From: https://huggingface.co/docs/transformers/model_doc/t5

In [1]:
from transformers import T5Tokenizer, T5ForConditionalGeneration

tokenizer = T5Tokenizer.from_pretrained("t5-small")
model = T5ForConditionalGeneration.from_pretrained("t5-small")

max_source_length = 512
max_target_length = 128

task_prefix = "translate English to German: "

lines = [
    "The house is wonderful",
    "Welcome to NYC",
    "HuggingFace is a company"
]

input_sequences = [task_prefix + l for l in lines]

In [2]:
input_ids = tokenizer(input_sequences, 
                      padding="longest", 
                      max_length=max_source_length,
                      return_tensors="pt").input_ids
outputs = model.generate(input_ids)

In [3]:
[tokenizer.decode(o, skip_special_tokens=True) for o in outputs]

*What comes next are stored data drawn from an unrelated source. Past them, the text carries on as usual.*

-- ==== Sys2Proof/Laws/InvHoopCmds.lean ====
section
/-!
SUPPORT. The canonical forms (State.Inv): each operation and meaning of Machine/HoopCmds.lean keeps them.
-/

namespace Sys2Proof.Machine

theorem State.runLost_inv (s : State)
    (hI : s.Inv) : (State.runLost s).Inv := by
  unfold State.runLost
  simp (maxDischargeDepth := 60) +contextual only [State.setB_inv, ite_inv, hI]

theorem State.hoopCtrl_inv (s : State) (w : Nat)
    (hI : s.Inv) : (State.hoopCtrl s w).Inv := by
  unfold State.hoopCtrl
  simp (maxDischargeDepth := 60) +contextual only [State.evtHoop_inv, State.setB_inv, State.setF_inv, State.h1ModeChange_inv,
    State.h0Start_inv, State.swapRestart_inv, State.walkHere_inv, State.updPrk_inv, State.h0Stop_inv, State.runLost_inv,
    State.h0ToFree_inv, State.h0ToAcquire_inv, State.h0Force_inv, State.priReturn_inv, ite_inv, hI]

theorem execH0Enable_inv (m : Master) (s : State)
    (hI : s.Inv) : nextInv (execH0Enable m s) := by
  exact nextInv_next (by simp (maxDischargeDepth := 60) +contextual only [State.gate_inv, State.hoopCtrl_inv, implies_true, hI])

theorem execH0Disable_inv (m : Master) (s : State)
    (hI : s.Inv) : nextInv (execH0Disable m s) := by
  exact nextInv_next (by simp (maxDischargeDepth := 60) +contextual only [State.gate_inv, State.hoopCtrl_inv, implies_true, hI])

theorem execH0DcSet_inv (m : Master) (s : State)
    (hI : s.Inv) : nextInv (execH0DcSet m s) := by
  exact nextInv_next (by simp (maxDischargeDepth := 60) +contextual only [State.gate_inv, State.hoopCtrl_inv, implies_true, hI])

theorem execH0DcClear_inv (m : Master) (s : State)
    (hI : s.Inv) : nextInv (execH0DcClear m s) := by
  exact nextInv_next (by simp (maxDischargeDepth := 60) +contextual only [State.gate_inv, State.hoopCtrl_inv, implies_true, hI])

theorem State.h0Nom_inv (s : State) (nom : Nat)
    (hI : s.Inv) : (State.h0Nom s nom).Inv := by
  unfold State.h0Nom
  simp (maxDischargeDepth := 60) +contextual only [State.evtHoop_inv, State.setF_inv, State.updH0_inv, ite_inv, hI]

theorem execH0nomWrite_inv (m : Master) (nom : BitVec 16) (s : State)
    (hI : s.Inv) : nextInv (execH0nomWrite m nom s) := by
  exact nextInv_next (by simp (maxDischargeDepth := 60) +contextual only [State.gate_inv, State.h0Nom_inv, implies_true, hI])

theorem execPrimaryReturn_inv (m : Master) (s : State)
    (hI : s.Inv) : nextInv (execPrimaryReturn m s) := by
  exact nextInv_next (by simp (maxDischargeDepth := 60) +contextual only [State.gate_inv, State.priReturn_inv, implies_true,
    hI])

theorem execH0PrimaryUpdate_inv (angle : Word) (pos neg : BitVec 16) (s : State)
    (hI : s.Inv) : nextInv (execH0PrimaryUpdate angle pos neg s) := by
  exact nextInv_next (by simp (maxDischargeDepth := 60) +contextual only [State.updH0_inv, State.h0Measure_inv,
    State.h0Primary_inv, ite_inv, hI])

theorem execH1TrackUpdate_inv (angle : Word) (pos neg : BitVec 16) (s : State)
    (hI : s.Inv) : nextInv (execH1TrackUpdate angle pos neg s) := by
  exact nextInv_next (by simp (maxDischargeDepth := 60) +contextual only [State.updH1_inv, State.h1Track_inv, ite_inv, hI])

theorem State.h1AngleWrite_inv (s : State) (v : Nat)
    (hI : s.Inv) : (State.h1AngleWrite s v).Inv := by
  unfold State.h1AngleWrite
  simp (maxDischargeDepth := 60) +contextual only [State.updH1_inv, State.prkH1Restart_inv, State.evtHoop_inv, ite_inv, hI]

theorem execH1AngleWrite_inv (m : Master) (v : Word) (s : State)
    (hI : s.Inv) : nextInv (execH1AngleWrite m v s) := by
  exact nextInv_next (by simp (maxDischargeDepth := 60) +contextual only [State.gate_inv, State.h1AngleWrite_inv,
    implies_true, hI])

theorem execAngleZero_inv (s : State)
    (hI : s.Inv) : nextInv (execAngleZero s) := by
  exact nextInv_next (by simp (maxDischargeDepth := 60) +contextual only [State.updH1_inv, State.incr_inv, State.updH0_inv,
    ite_inv, hI])

theorem execPrickingPass_inv (s : State)
    (hI : s.Inv) : nextInv (execPrickingPass s) := by
  exact nextInv_next (by simp (maxDischargeDepth := 60) +contextual only [State.passTimer_inv, State.prkPass_inv, ite_inv, hI])

theorem State.prkRefuse_inv (s : State) (m : Master)
    (hI : s.Inv) : (State.prkRefuse s m).Inv := by
  unfold State.prkRefuse
  simp (maxDischargeDepth := 60) +contextual only [State.refuse_inv, hI]

theorem State.prkCtrl_inv (s : State) (m : Master) (w : Nat)
    (hI : s.Inv) : (State.prkCtrl s m w).Inv := by
  unfold State.prkCtrl
  simp (maxDischargeDepth := 60) +contextual only [State.prkRefuse_inv, State.prkStop_inv, State.runLost_inv, State.setF_inv,
    State.prkStart_inv, ite_inv, hI]

theorem execPrkEnable_inv (m : Master) (s : State)
    (hI : s.Inv) : nextInv (execPrkEnable m s) := by
  exact nextInv_next (by simp (maxDischargeDepth := 60) +contextual only [State.gate_inv, State.prkCtrl_inv, implies_true, hI])

theorem execPrkDisable_inv (m : Master) (s : State)
    (hI : s.Inv) : nextInv (execPrkDisable m s) := by
  exact nextInv_next (by simp (maxDischargeDepth := 60) +contextual only [State.gate_inv, State.prkCtrl_inv, implies_true, hI])

theorem State.edCmd_inv (s : State) (page cmd : Nat)
    (hI : s.Inv) : (State.edCmd s page cmd).Inv := by
  unfold State.edCmd
  (repeat' split) <;> simp (maxDischargeDepth := 60) +contextual only [State.edPort_inv, State.prkRead_inv,
    State.prkWrite_inv, State.prkInsert_inv, State.prkDelete_inv, State.prkClear_inv, State.prkCommit_inv, State.setB_inv,
    implies_true, hI]

theorem execPrkEditRead_inv (m : Master) (page : Fin 4) (s : State)
    (hI : s.Inv) : nextInv (execPrkEditRead m page s) := by
  exact nextInv_next (by simp (maxDischargeDepth := 60) +contextual only [State.gate_inv, State.edCmd_inv, implies_true, hI])

theorem execPrkEditWrite_inv (m : Master) (page : Fin 4) (s : State)
    (hI : s.Inv) : nextInv (execPrkEditWrite m page s) := by
  exact nextInv_next (by simp (maxDischargeDepth := 60) +contextual only [State.gate_inv, State.edCmd_inv, implies_true, hI])

theorem execPrkEditInsert_inv (m : Master) (page : Fin 4) (s : State)
    (hI : s.Inv) : nextInv (execPrkEditInsert m page s) := by
  exact nextInv_next (by simp (maxDischargeDepth := 60) +contextual only [State.gate_inv, State.edCmd_inv, implies_true, hI])

theorem execPrkEditDelete_inv (m : Master) (page : Fin 4) (s : State)
    (hI : s.Inv) : nextInv (execPrkEditDelete m page s) := by
  exact nextInv_next (by simp (maxDischargeDepth := 60) +contextual only [State.gate_inv, State.edCmd_inv, implies_true, hI])

theorem execPrkEditClear_inv (m : Master) (page : Fin 4) (s : State)
    (hI : s.Inv) : nextInv (execPrkEditClear m page s) := by
  exact nextInv_next (by simp (maxDischargeDepth := 60) +contextual only [State.gate_inv, State.edCmd_inv, implies_true, hI])

theorem execPrkEditCommit_inv (m : Master) (page : Fin 4) (s : State)
    (hI : s.Inv) : nextInv (execPrkEditCommit m page s) := by
  exact nextInv_next (by simp (maxDischargeDepth := 60) +contextual only [State.gate_inv, State.edCmd_inv, implies_true, hI])

theorem execPrkEditComplete_inv (s : State)
    (hI : s.Inv) : nextInv (execPrkEditComplete s) := by
  exact nextInv_next (by simp (maxDischargeDepth := 60) +contextual only [State.edComplete_inv, hI])

theorem execPrkSwapRequest_inv (m : Master) (page : Fin 4) (s : State)
    (hI : s.Inv) : nextInv (execPrkSwapRequest m page s) := by
  exact nextInv_next (by simp (maxDischargeDepth := 60) +contextual only [State.gate_inv, State.swapReq_inv, implies_true, hI])

theorem execPageSwapEffect_inv (s : State)
    (hI : s.Inv) : nextInv (execPageSwapEffect s) := by
  exact nextInv_next (by simp (maxDischargeDepth := 60) +contextual only [State.swapEffect_inv, hI])

theorem execPageSwap_inv (page : Fin 4) (s : State)
    (hI : s.Inv) : nextInv (execPageSwap page s) := by
  exact nextInv_next (by simp (maxDischargeDepth := 60) +contextual only [State.swapReq_inv, hI])

theorem State.setGpio_inv (s : State) (pin : Nat) (b : Bool)
    (hI : s.Inv) : (State.setGpio s pin b).Inv := by
  unfold State.setGpio
  simp (maxDischargeDepth := 60) +contextual only [inv_mk, regs_wf, mem_wf, and_self, hI]

theorem execGpioSet_inv (pin : Fin 16) (s : State)
    (hI : s.Inv) : nextInv (execGpioSet pin s) := by
  exact nextInv_next (by simp (maxDischargeDepth := 60) +contextual only [State.setGpio_inv, ite_inv, hI])

theorem execGpioClr_inv (pin : Fin 16) (s : State)
    (hI : s.Inv) : nextInv (execGpioClr pin s) := by
  exact nextInv_next (by simp (maxDischargeDepth := 60) +contextual only [State.setGpio_inv, ite_inv, hI])

theorem execMark_inv (page : Fin 4) (idx : BitVec 14) (tag : Word) (s : State)
    (hI : s.Inv) : nextInv (execMark page idx tag s) := by
  exact nextInv_next (by simp (maxDischargeDepth := 60) +contextual only [State.ringPut_inv, hI])

end Sys2Proof.Machine
end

['Das Haus ist wunderbar',
 'Willkommen in NYC',
 'HuggingFace ist ein Unternehmen']

## PySpark

In [4]:
import os
from pathlib import Path
from torchtext.datasets import IMDB

In [5]:
# load IMDB reviews (test) dataset
data = IMDB(split='test')
len(data)

25000

In [6]:
# convert to nested array of string for pyspark
lines = []
for label, text in data:
    # only take first sentence of IMDB review
    lines.append([text])

### Create PySpark DataFrame

In [7]:
from pyspark.sql.types import *

In [8]:
df = spark.createDataFrame(lines, ['lines'])
df.schema

StructType(List(StructField(lines,StringType,true)))

In [9]:
df.take(1)

22/02/24 14:21:15 WARN TaskSetManager: Stage 0 contains a task of very large size (1302 KiB). The maximum recommended task size is 1000 KiB.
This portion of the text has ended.